It’s not every day that I have the time to take a walk along the sea in the mornings. Today was one of those rare days when the weather was perfect and I had the time so I thought, “Carpe diem et coffee. Let’s go for a walk.” As I got into the lift, I saw myself sauntering on Carter Road Bandstand. Naturally, I saw myself like a Henri Cartier-Bresson photograph: a blurry, perfect moment; wind-swept hair arranged artfully yet carelessly to show only my kohl-lined eyes, preserving the camera and other things with sight from having to survive seeing my face.
So I go to Gloria Jean’s to get my daily dose of chocolate soup (officially known as the Mocha Caramelatte). It is raining by now. No matter. I’m carrying my navy blue umbrella, which is perfectly colour-coordinated with the grey sky and murky sea.
I’m feeling very good about this walk in the drizzle. Discovery‘s “Swing Tree” is tinkling in my ear (fun, fluorescent album with some dark, gender-bender interludes that still manage to sound Ritalin-happy. Once you get past the sinking feeling that the eighties are indeed back, it’s an absolute delight. It is, however, very possible that Michael Jackson’s heart attack came from hearing their version of “I Want You Back”, which is weirdly hypnotic after you’ve survived hearing it a couple of times). So far, I haven’t slipped on anything and I’ve managed to avoid excreta, garbage etc. Basically, all is as sweet as a Jaffa cake with the world.
Until my head gets tangled in my umbrella. Don’t ask me how, because my hair was tightly and securely tied up. However, suddenly, there I am on Turner Road, with my head cocked at a ridiculous angle, looking like someone has yanked my invisible leash. And I am unable to untangle self from umbrella, which is sticking out as though I’m a cocktail glass instead of a person. I do the only thing a girl can under the circumstances: physically and literally go around in circles in an effort to “see” what’s happening at the back of my head. Until I realise that I am physically and literally going around in circles in the middle of Bandra. Then in an effort to end the problem quickly, I proceed to yank my head in the direction opposite to umbrella. I also jump up and down with the hope that this excessive motion will somehow extricate head from umbrella. Traffic on Turner Road slows down as passing cars are riveted by the sight of bouncing brown egg on pavement.

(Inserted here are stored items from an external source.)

-- ==== Sys2Proof/Machine/Ops.lean ====
section
/-! DEFINITION. The named operations that the commands share: the result of a command (R16, R200),
the selection write (R121), the channel files (R43, R44), and the interrupt bridge: latching,
taking an event and returning from it (R220 to R222). -/

namespace Sys2Proof.Machine

/-- Write FAIL and CAUSE, as every command does at its completion (R47). -/
def State.setResult (s : State) (fail : Bool) (cause : Cause) : State :=
  { s with fail := fail, cause := cause }

/-- `finish Ok`: "`FAIL <- 0`, `CAUSE <- 0`" with the command's writes kept (R16). -/
def finishOk (s : State) : State := s.setResult false .none

/-- `finish Fail(cause)`: the FAIL status with "the writes made so far" kept (R16). -/
def finishFail (cause : Cause) (s : State) : State := s.setResult true cause

/-- `raise Fail(cause)`: "state is as before the command except FAIL and CAUSE" (R16, R120). `s` is
the state before the command. -/
def raiseFail (cause : Cause) (s : State) : State := s.setResult true cause

/-- Finish with Ok, or with RangeViolation where the request was out of range (R125, R127, R182). -/
def finishRange (ok : Bool) (s : State) : State :=
  if ok then finishOk s else finishFail .rangeViolation s

/-- An illegal command word "completes at once with `FAIL = 1`, `CAUSE = InvalidArgument`, and
changes no other state" (R86). -/
def illegalCommand (s : State) : State := raiseFail .invalidArgument s

/-- Write TOP and CS_SEL together, and CS_HW too while Running (R121, R251). -/
def State.setSelection (s : State) (sel : Selection) : State :=
  { s with
    top := sel.top
    csSel := sel.cs
    csHw := if s.tstate = .running then sel.cs else s.csHw }

/-- `apply_selection(P)` (R121): the state with the selection written, and whether the period was in
range. The clamped selection is written like any other (R104). -/
def applySelection (period : Nat) (s : State) : State × Bool :=
  let sel := select s.par period
  (s.setSelection sel, sel.inRange)

/-- `x[OCE][ch]` (R16, R43). -/
def oceAt (s : State) (ch : Nat) : Bool := s.oce.getD ch false

/-- `x[CMP][ch]` (R16, R44). -/
def cmpAt (s : State) (ch : Nat) : Nat := s.cmp.getD ch 0

/-- `x[OCE][ch] <- b` (R16, R43). -/
def State.setOce (s : State) (ch : Nat) (b : Bool) : State := { s with oce := s.oce.set ch b }

/-- `x[CMP][ch] <- v` (R16, R44). -/
def State.setCmp (s : State) (ch v : Nat) : State := { s with cmp := s.cmp.set ch v }

/-- Give the host an output (R16). -/
def State.emit (s : State) (o : Output) : State := { s with trace := s.trace ++ [o] }

/-- The Bridge has a latch step exactly when this holds (R220, R71). -/
def latchEnabled (s : State) : Bool :=
  s.pend && s.ie && !(busy s) && decide (s.inflight = 0)

/-- Latch (R220): the pending event goes into flight with the handle of CB; with no callback
attached "the event, if it fires at all, is a no-op". -/
def latch (s : State) : State :=
  { s with pend := false, inflight := if s.cb ≠ 0 then s.cb else s.inflight }

/-- The Bridge has an invoke step exactly when this holds (R221, R71). -/
def invokeEnabled (s : State) : Bool :=
  decide (s.inflight ≠ 0) && !s.active && !(busy s)

/-- Invoke (R221): emit `Callback(h)` with the handle captured at latching; the callback is active. -/
def invoke (s : State) : State :=
  { s.emit (.callback s.inflight) with active := true, inflight := 0 }

/-- The host has CallbackReturn only while a callback is active (R222); while BUSY = 1 its only
moves are reads (R68). DEDUCED, safe (log entry 7). -/
def returnEnabled (s : State) : Bool := s.active && !(busy s)

/-- CallbackReturn (R222). -/
def callbackReturn (s : State) : State := { s with active := false }

end Sys2Proof.Machine
end

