/-- R212: the SYM tick. First CNT, DIR and the event of a tick from every state, whether a command waits
or a draw is asked or not; the premise on DIR = Down is the fact that R212 gives of every state
(`Inv.down_pos`). Then, where no command waits and without the spurious draw of R213, the whole state
after a tick, and the period: from (0, Up) it is 2 × TOP ticks, up to TOP, the turn, down, and one event
on arrival at 0. -/
def Obligations.SymCounterCounts : Prop :=
  (∀ s : State, s.par.mode = .sym → (s.dir = .down → 1 ≤ s.cnt) →
    (s.top = 0 →
      (tick s).cnt = 0 ∧ (tick s).dir = .up ∧ (count s).event = true) ∧
    (s.top ≠ 0 → s.dir = .up → s.cnt < s.top →
      (tick s).cnt = s.cnt + 1 ∧
      (tick s).dir = (if s.cnt + 1 = s.top then .down else .up) ∧ (count s).event = false) ∧
    (s.top ≠ 0 → (s.dir = .down ∨ s.top ≤ s.cnt) → s.cnt = 1 →
      (tick s).cnt = 0 ∧ (tick s).dir = .up ∧ (count s).event = true) ∧
    (s.top ≠ 0 → (s.dir = .down ∨ s.top ≤ s.cnt) → s.cnt ≠ 1 →
      (tick s).cnt = s.cnt - 1 ∧ (tick s).dir = .down ∧ (count s).event = false)) ∧
  ∀ s : State, s.par.mode = .sym → s.busyOp = .none → (s.fresh = false ∨ s.ie = false) →
    (s.top = 0 →
      tick s = { s with cnt := 0, dir := .up, pend := true, fresh := false }) ∧
    (s.top ≠ 0 → s.dir = .up → s.cnt < s.top →
      tick s = { s with
        cnt := s.cnt + 1, dir := if s.cnt + 1 = s.top then .down else .up, fresh := false }) ∧
    (s.top ≠ 0 → ¬(s.dir = .up ∧ s.cnt < s.top) → s.cnt = 1 →
      tick s = { s with cnt := 0, dir := .up, pend := true, fresh := false }) ∧
    (s.top ≠ 0 → ¬(s.dir = .up ∧ s.cnt < s.top) → 2 ≤ s.cnt →
      tick s = { s with cnt := s.cnt - 1, dir := .down, fresh := false }) ∧
    (s.top ≠ 0 → s.cnt = 0 → s.dir = .up →
      (∀ k, k < s.top →
        (ticks k s).cnt = k ∧ (ticks k s).dir = .up ∧ (ticks k s).pend = s.pend) ∧
      (∀ k, s.top ≤ k → k < 2 * s.top →
        (ticks k s).cnt = 2 * s.top - k ∧ (ticks k s).dir = .down ∧
          (ticks k s).pend = s.pend) ∧
      (ticks (2 * s.top) s).cnt = 0 ∧ (ticks (2 * s.top) s).dir = .up ∧
      (ticks (2 * s.top) s).pend = true)

/-- R213: after the count, PEND is set by an event whatever IE is, or by a spurious draw that is asked
only where MODE = SYM, FRESH = 1 and IE = 1; FRESH is cleared. The draw is a free value (log
entry 5). -/
def Obligations.PendingAfterTick : Prop :=
  ∀ s : State,
    (tick s).fresh = false ∧
    ((count s).event = true → (tick s).pend = true) ∧
    (¬(s.par.mode = .sym ∧ s.fresh = true ∧ s.ie = true) →
      (tick s).pend = (s.pend || (count s).event)) ∧
    (s.par.mode = .sym → s.fresh = true → s.ie = true →
      (tick s).pend = (s.pend || (count s).event || Config.drawBool s.freeIdx))

/-- R231, R250: START itself never exposes the spurious event: in the first tick after it, where the
clock it applied runs, PEND is set by a counter event only. The spec marks both as derived. -/
def Obligations.StartSuppressesSpuriousEvent : Prop :=
  ∀ s t : State, (s.tstate = .ready ∨ s.tstate = .stopped) → exec .start s = .next t →
    t.csHw ≠ 0 → (tick t).pend = (t.pend || (count t).event)

/-! ### The interrupt bridge -/

/-- R220: the latch step, exactly under its condition; an event with no callback attached is dropped. -/
def Obligations.LatchStep : Prop :=
  ∀ (s : State) (ts : List Turn), paramsOk s.par = true → s.sched = .latch :: ts →
    (s.pend = true ∧ s.ie = true ∧ s.busyOp = .none ∧ s.inflight = 0 →
      step s = .next { s with
        sched := ts, pend := false, inflight := if s.cb ≠ 0 then s.cb else 0 }) ∧
    (¬(s.pend = true ∧ s.ie = true ∧ s.busyOp = .none ∧ s.inflight = 0) → ∀ t, step s ≠ .next t)
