-- ==== Sys2Proof/Laws/Ops.lean ====
section
/-! SUPPORT. What each shared operation can do, said once: the results of commands, the selection
write, the bridge, the accesses of the host, and the step. -/

namespace Sys2Proof.Machine

/-! ### Results of commands -/

@[simp] theorem finishOk_eq (s : State) : finishOk s = s.setResult false .none := rfl

@[simp] theorem finishFail_eq (c : Cause) (s : State) : finishFail c s = s.setResult true c := rfl

@[simp] theorem raiseFail_eq (c : Cause) (s : State) : raiseFail c s = s.setResult true c := rfl

@[simp] theorem illegalCommand_eq (s : State) :
    illegalCommand s = s.setResult true .invalidArgument := rfl

@[simp] theorem finishRange_eq (ok : Bool) (s : State) :
    finishRange ok s = s.setResult (!ok) (if ok then .none else .rangeViolation) := by
  cases ok <;> rfl

@[simp] theorem applySelection_eq (period : Nat) (s : State) :
    applySelection period s =
      (s.setSelection (select s.par period), (select s.par period).inRange) := rfl

@[simp] theorem deliverReading_eq (val : Nat) (s : State) :
    deliverReading val s =
      { s with data := BitVec.ofNat 32 (toUs s.par val s.csSel), fail := false, cause := .none } :=
  rfl

theorem busy_eq_false_iff (s : State) : busy s = false ↔ s.busyOp = .none := by simp [busy]

theorem busy_eq_true_iff (s : State) : busy s = true ↔ s.busyOp ≠ .none := by simp [busy]

/-! ### The window -/

/-- Which accesses are admitted: whole words, at an address of the window that holds a register. -/
theorem resolveAccess_eq_ok {p : Params} {addr width : Nat} {reg : Reg}
    (h : resolveAccess p addr width = .ok reg) :
    width = 4 ∧ p.base ≤ addr ∧ addr < p.base + 128 ∧ (addr - p.base) % 4 = 0 ∧
      regAt p (addr - p.base) = some reg := by
  unfold resolveAccess at h
  split at h
  · cases h
  split at h
  · cases h
  split at h
  · cases h
  split at h
  · cases h
    exact ⟨by omega, by omega, by omega, by omega, by assumption⟩
  · cases h

/-- A write to the window issues a command, sets an operand register, or changes nothing. -/
theorem writeReg_next {v : Word} {s t : State} {reg : Reg} (h : writeReg v s reg = .next t) :
    (∃ i, decodeWord s.par.mode v = .command i ∧ exec i s = .next t) ∨
    t = illegalCommand s ∨ t = { s with arg0 := v } ∨ t = { s with arg1 := v } ∨ t = s := by
  cases reg <;> simp only [writeReg, issue] at h
  case cmd =>
    split at h
    · exact .inl ⟨_, by assumption, h⟩
    · cases h; exact .inr (.inl rfl)
  case arg0 => cases h; exact .inr (.inr (.inl rfl))
  case arg1 => cases h; exact .inr (.inr (.inr (.inl rfl)))
  all_goals cases h; exact .inr (.inr (.inr (.inr rfl)))

/-! ### The agents -/

/-- Everything the host's step can do: it gives the host a word of the window and changes nothing
else, or, where BUSY = 0, it writes the window. -/
theorem hostStep_next {s t : State} (h : hostStep s = .next t) :
    (∃ a v pr, t = { s with trace := s.trace ++ [.readData a v], prog := pr }) ∨
    (s.busyOp = .none ∧ ∃ v pr reg, writeReg v { s with prog := pr } reg = .next t) := by
  unfold hostStep at h
  split at h
  · cases h
  rename_i op rest _
  cases op with
  | read addr width =>
    simp only [hostAccess] at h
    split at h
    · cases h; exact .inl ⟨_, _, _, rfl⟩
    · cases h
  | write addr width v =>
    simp only [hostAccess] at h
    split at h
    · split at h
      · cases h
      · rename_i hb
        exact .inr ⟨by simpa [busy] using hb, v, rest, _, h⟩
    · cases h
  | poll =>
    simp only [hostAccess] at h
    split at h
    · cases h; exact .inl ⟨_, _, s.prog, rfl⟩
    · cases h; exact .inl ⟨_, _, _, rfl⟩

/-- Everything an agent's step can do. -/
theorem takeTurn_next {a : Turn} {s t : State} (h : takeTurn a s = .next t) :
    (a = .host ∧ hostStep s = .next t) ∨
    (a = .counter ∧ tickEnabled s = true ∧ t = tick s) ∨
    (a = .latch ∧ latchEnabled s = true ∧ t = latch s) ∨
    (a = .invoke ∧ invokeEnabled s = true ∧ t = invoke s) ∨
    (a = .callbackReturn ∧ returnEnabled s = true ∧ t = callbackReturn s) := by
  cases a <;> simp only [takeTurn] at h
  case host => exact .inl ⟨rfl, h⟩
  all_goals
    split at h
    · cases h; simp_all
    · cases h

/-- Everything a step can do: the instance is well-formed, and the machine stands still because the
schedule is empty and no agent has a step, or the next agent's step is taken. -/
theorem step_next {s t : State} (h : step s = .next t) :
    paramsOk s.par = true ∧
      ((nextTurn s = none ∧ t = s) ∨
        ∃ a, nextTurn s = some a ∧ takeTurn a (consumeTurn s) = .next t) := by
  unfold step at h
  split at h
  · rename_i hp
    refine ⟨hp, ?_⟩
    unfold agentStep at h
    split at h
    · exact .inr ⟨_, by assumption, h⟩
    · cases h; exact .inl ⟨by assumption, rfl⟩
  · cases h

/-- A step of a well-formed instance whose schedule names an agent. -/
theorem step_of_sched {s : State} {a : Turn} {ts : List Turn} (hp : paramsOk s.par = true)
    (hs : s.sched = a :: ts) : step s = takeTurn a { s with sched := ts } := by
  simp [step, hp, agentStep, nextTurn, consumeTurn, hs]

/-- The turn taken writes the schedule or the free-value index and nothing else. -/
theorem consumeTurn_cases (s : State) :
    (∃ ts, consumeTurn s = { s with sched := ts }) ∨
      consumeTurn s = { s with freeIdx := s.freeIdx + 1 } := by
  unfold consumeTurn
  split
  · exact .inl ⟨_, rfl⟩
  · exact .inr rfl

/-- The free choice is one of the enabled agents. -/
theorem freeTurn_enabled {s : State} {a : Turn} (h : freeTurn s = some a) :
    turnEnabled s a = true := by
  unfold freeTurn at h
  have hm := List.mem_of_getElem? h
  simp only [enabledTurns, List.mem_filter] at hm
  exact hm.2

end Sys2Proof.Machine
end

Am happy to report have dislodged umbrella from self.
ROFLMAO oh how i wish i had been there with a camera!!!! 😀
this is hilarious!
LOL I hope you didn’t lose much hair in the encounter. Umbrellas can be tricky, between the spokes and the collapsible handles, lots of possibility for disaster.
I’ve never heard Discovery but those boys are too cute!
Bouncing brown egg, trying to get away from the umbrella ^^ priceless!
Mackie, it wasn’t quite the Cartier-Bresson moment I’d been hoping for.
Jude, I’m still clueless about how it got stuck because my hair seems to be fine (my neck muscles are another matter). It’s not like I was trying to shut it or anything. Weird.
And yes, they are adorable, aren’t they? It’s tragic that they’re almost literally boys. There are probably laws against ogling at people that young.
this is so funny, can SO see you there…
and next time i’m in Mumbai i want to try the so called “chocolate soup” ! 😉
LOLOL. ack-attack beware the mood-killer umbrella. too funny 😉
Hobbie, I wouldn’t dream of subjecting you to what passes for chocolate here. 😛
Bess, I think my umbrella is under some misconception that it’s one of those miniature paper thingies that people add to cocktails. Which also means it thinks I’m a glass. The plot thickens.
LMAO…can just picture that – and how much I’d laugh if I actually saw it haha 🙂
LOL! I think I’m going plan a trip back home from Delhi just in the hope I might catch a sight as ridiculously funny as this. Love your posts.